AIM OF THE TASK> Repeat exactly, and only, the lines below starting at the line that contains "unresolved := 0" and ending at the line that contains "def runAt (s", inclusive of both.

DATA SHOWN>
· · · ·

-- ==== Sys2Proof/Tests/Slice0.lean ====
section
/-! SUPPORT. Tests: an ill-formed term for each well-formedness check, one step for each command with its result worked out from the rule
cited, and, for each statement with hypotheses, a state and operands that meet them (a witness). -/

namespace Sys2Proof.Tests

open Sys2Proof Sys2Proof.Machine

set_option Elab.async false

/-! ### Helpers -/

/-- The state a command leaves. -/
def after (c : Instr) (s : State) : State :=
  match exec c s with
  | .next t => t
  | _ => s

/-- The outcome, detail and payload of the pending response. -/
def reply (s : State) : Option (ReplyOutcome × Detail × List Byte) := s.dlp.response.map fun r => (r.outcome, r.detail, r.payload)

/-- A chain of two modules in a state. -/
def chainIn (x : ChainState) : Chain := { Chain.powerOn with state := x, modules := 2 }

/-- A step record of design 0, rows 0 to 3. -/
def stepIn (seq : BitVec 16) (x : StepState) : StepRec :=
  { seq, design := 0, rowFirst := 0, rowLast := 3, vmode := .straight, n := 1, p := 1, weftSeq := 0, tag := none, stopAtEnd := false,
    rowBase := match x with | .waiting => none | _ => some 0#32, state := x }

/-- Design 0: 5 by 4 cells from block 0, live. -/
def design : Design := { w := 5, h := 4, base := 0, liveEdit := true }

/-- A pick of step 0 that raises hook 1. -/
def pick (g : BitVec 32) : Pick :=
  { g, seq := 0#16, t := g.toNat, row := 0, k := 0, weft := 0, channel := none, lift := 2#12288, forcedDown := 0, forcedUp := 0,
    unresolved := 0 }

/-- STOPPED: design 0 with one cell of colour 3, chain 0 ACTIVE, step 0 OPEN. -/
def base : State :=
  { State.reset with
    ps := { directory := tabSet (Vector.replicate 16 none) 0 (some design), cells := [(1, 3#4)], window := none }
    hcu := { State.reset.hcu with chains := tabSet (Vector.replicate 4 Chain.powerOn) 0 (chainIn .active) }
    pq := { State.reset.pq with steps := [stepIn 0#16 .opened], counter := 1#16 } }

/-- `base` with the shed of pick 0. -/
def shed : State := { base with ph.shed := some (pick 0#32) }

/-- A state in RUNNING at a position. -/
def runAt (s : State) (x : Nat) : State := { s with stu := { s.stu with weaving := .running, position := Fin.ofNat 1024 x } }

/-- A state with a staging record. -/
def staged (s : State) (x : Phase) : State := { s with pcm.staging := some ⟨pick s.nextG, x⟩ }

/-- A composition with no read taken. -/
def begun : Phase := .composing { slots := none, rows := [] }

/-- A composition over a FIXED section of six hooks of a weave with no raised bit, under Lw 2 and Lwarp 2, hook 2 at the warp limit. -/
def limited : State :=
  { staged base begun with
    pcm := { (staged base begun).pcm with
      sections := tabSet base.pcm.sections 0 { Section.powerOn with f := 0, c := 6, mode := .fixed, lw := 2 } }
    flm := { lwarp := 2, runs := [(2, 2)] } }

/-- A state with BUSY held. -/
def busyWith (s : State) (x : DlWork) : State := { s with dlp.work := some x }

/-- A wait for SYNC0, clearing it. -/
def waiting : Wait := { mask0 := true, mask1 := false, all := false, clear := true, timeout := 5, clamped := false }

/-- `base` with that wait pending. -/
def held : State := { busyWith base .wait with stu.wait := some waiting }

/-- `base` with the whole of design 0 as the window. -/
def windowed : State :=
  { base with ps.window := some { design := 0, col0 := 0, col1 := 4, row0 := 0, row1 := 3, order := .rowFirst, colDir := .up,
                                  rowDir := .up, row := 0, col := 0 } }

/-- A LEARNED entry of a hook. -/
def learnt (h : Nat) (age : Bool) : FaultEntry := { hook := h, kind := .learned age false, count := 7, sense := some .stuckUp }

/-- `base` with LEARNED entries of hooks 5 and 9. -/
def faulty : State := { base with hft.entries := [learnt 5 true, learnt 9 false] }

/-- `base` with chain 0 shifting for a work. -/
def shifting (x : ShiftWork) : State :=
  { base with hcu := { base.hcu with
      chains := tabSet base.hcu.chains 0 { chainIn .active with shift := some { work := x, drive := 2#3072, done := false } } } }

/-- `base` with chain 1 being probed, its count not yet ended. -/
def probed : State :=
  { busyWith base .probe with hcu := { base.hcu with
      chains := tabSet base.hcu.chains 1 { chainIn .probing with shift := some { work := .probe, drive := 0#3072, done := false } }
      probing := some { chain := 1, presented := none, mismatches := 0 } } }

/-- What a chain of two modules returns for its sensed states, the highest hook first (R133). -/
def echoOf (sensed : Share) : List ChainValue := (List.range 128).reverse.map fun i => .level (sensed.getLsbD i)

/-- RUNNING at a position with the finger WAITING for channel 0 and a release counted so far. -/
def waitingAt (x : Nat) (r : Release) : State :=
  { runAt shed x with wsu := { shed.wsu with finger := .waiting 0 false, release := some r } }

/-- The same where nothing is armed at the next position. -/
def waitingFor (r : Release) : State := waitingAt 900 r

/-- Logical weft 0 on channel 0, which is OUT, with channel 4 as its READY alternate. -/
def switchable : Wsu :=
  { State.reset.wsu with
    map := tabSet State.reset.wsu.map 0 { primary := 0, alternate := some 4, selection := .primary, exhausted := false }
    ready := tabSet State.reset.wsu.ready 0 false }

/-- FINDING with the shed of pick 0 re-presented on chain 0. -/
def representing (faulty : BitVec 4) : State :=
  { shifting .representation with
    stu.weaving := .finding, ph := { shed.ph with representing := some { g := 0, faulty := faulty } } }

/-- Chain 1 probed, with a shed presented to it. -/
def presenting (g : BitVec 32) : State :=
  { busyWith shed .probe with hcu := { shed.hcu with
      chains := tabSet shed.hcu.chains 1 { chainIn .probing with shift := some { work := .presentation, drive := 2#3072, done := false } }
      probing := some { chain := 1, presented := some g, mismatches := 0 } } }

/-! ### Well-formedness refuses ill-formed terms -/

theorem test_wf_chain_shift_long : (Instr.chainShiftComplete 0 (List.replicate 3073 .marker) .marker).wf = false := by decide +kernel
theorem test_wf_probe_marker : (Instr.probeCountEnd (some 3074)).wf = false := by decide +kernel
theorem test_wf_bad_check_sound : (Instr.llMessageBadCheck #v[1, 0, 0, 0, 0, 0, 0, 1]).wf = false := by decide +kernel
theorem test_wf_unknown_kind_known : (Instr.llUnknownKind #v[1, 0, 0, 0, 0, 0, 0, 1]).wf = false := by decide +kernel
theorem test_wf_unknown_kind_bad_check : (Instr.llUnknownKind #v[9, 0, 0, 0, 0, 0, 0, 1]).wf = false := by decide +kernel
theorem test_wf_gap_empty : (Instr.llByteGap [] 1).wf = false := by decide +kernel
theorem test_wf_gap_long : (Instr.llByteGap (List.replicate 8 0) 1).wf = false := by decide +kernel
theorem test_wf_discard_empty : (Instr.busyDiscard []).wf = false := by decide +kernel
theorem test_wf_unknown_frame_read : (Instr.dlUnknownFrame [0x00, 0, 0, 0, 0]).wf = false := by decide +kernel
theorem test_wf_unknown_frame_known : (Instr.dlUnknownFrame [0x01, 0, 0, 0, 1]).wf = false := by decide +kernel
theorem test_wf_bad_length_right : (Instr.dlBadLengthFrame [0x01, 0, 0, 0, 1]).wf = false := by decide +kernel
theorem test_wf_bad_check_right : (Instr.dlBadCheckFrame [0x01, 0, 0, 0, 1]).wf = false := by decide +kernel
theorem test_wf_cells_long : (Instr.cells 2048 (List.replicate 1029 0)).wf = false := by decide +kernel
theorem test_wf_cells_more_long : (Instr.cellsMore 2048 (List.replicate 1029 0)).wf = false := by decide +kernel
theorem test_wf_weave_long : (Instr.weaveWrite 0 32 32 (List.replicate 257 0)).wf = false := by decide +kernel
theorem test_wf_sequence_long : (Instr.weftSeqWrite 0 8 (List.replicate 1029 0)).wf = false := by decide +kernel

· · · ·

RESULT BELOW>
    unresolved := 0 }

/-- STOPPED: design 0 with one cell of colour 3, chain 0 ACTIVE, step 0 OPEN. -/
def base : State :=
  { State.reset with
    ps := { directory := tabSet (Vector.replicate 16 none) 0 (some design), cells := [(1, 3#4)], window := none }
    hcu := { State.reset.hcu with chains := tabSet (Vector.replicate 4 Chain.powerOn) 0 (chainIn .active) }
    pq := { State.reset.pq with steps := [stepIn 0#16 .opened], counter := 1#16 } }

/-- `base` with the shed of pick 0. -/
def shed : State := { base with ph.shed := some (pick 0#32) }

/-- A state in RUNNING at a position. -/
def runAt (s : State) (x : Nat) : State := { s with stu := { s.stu with weaving := .running, position := Fin.ofNat 1024 x } }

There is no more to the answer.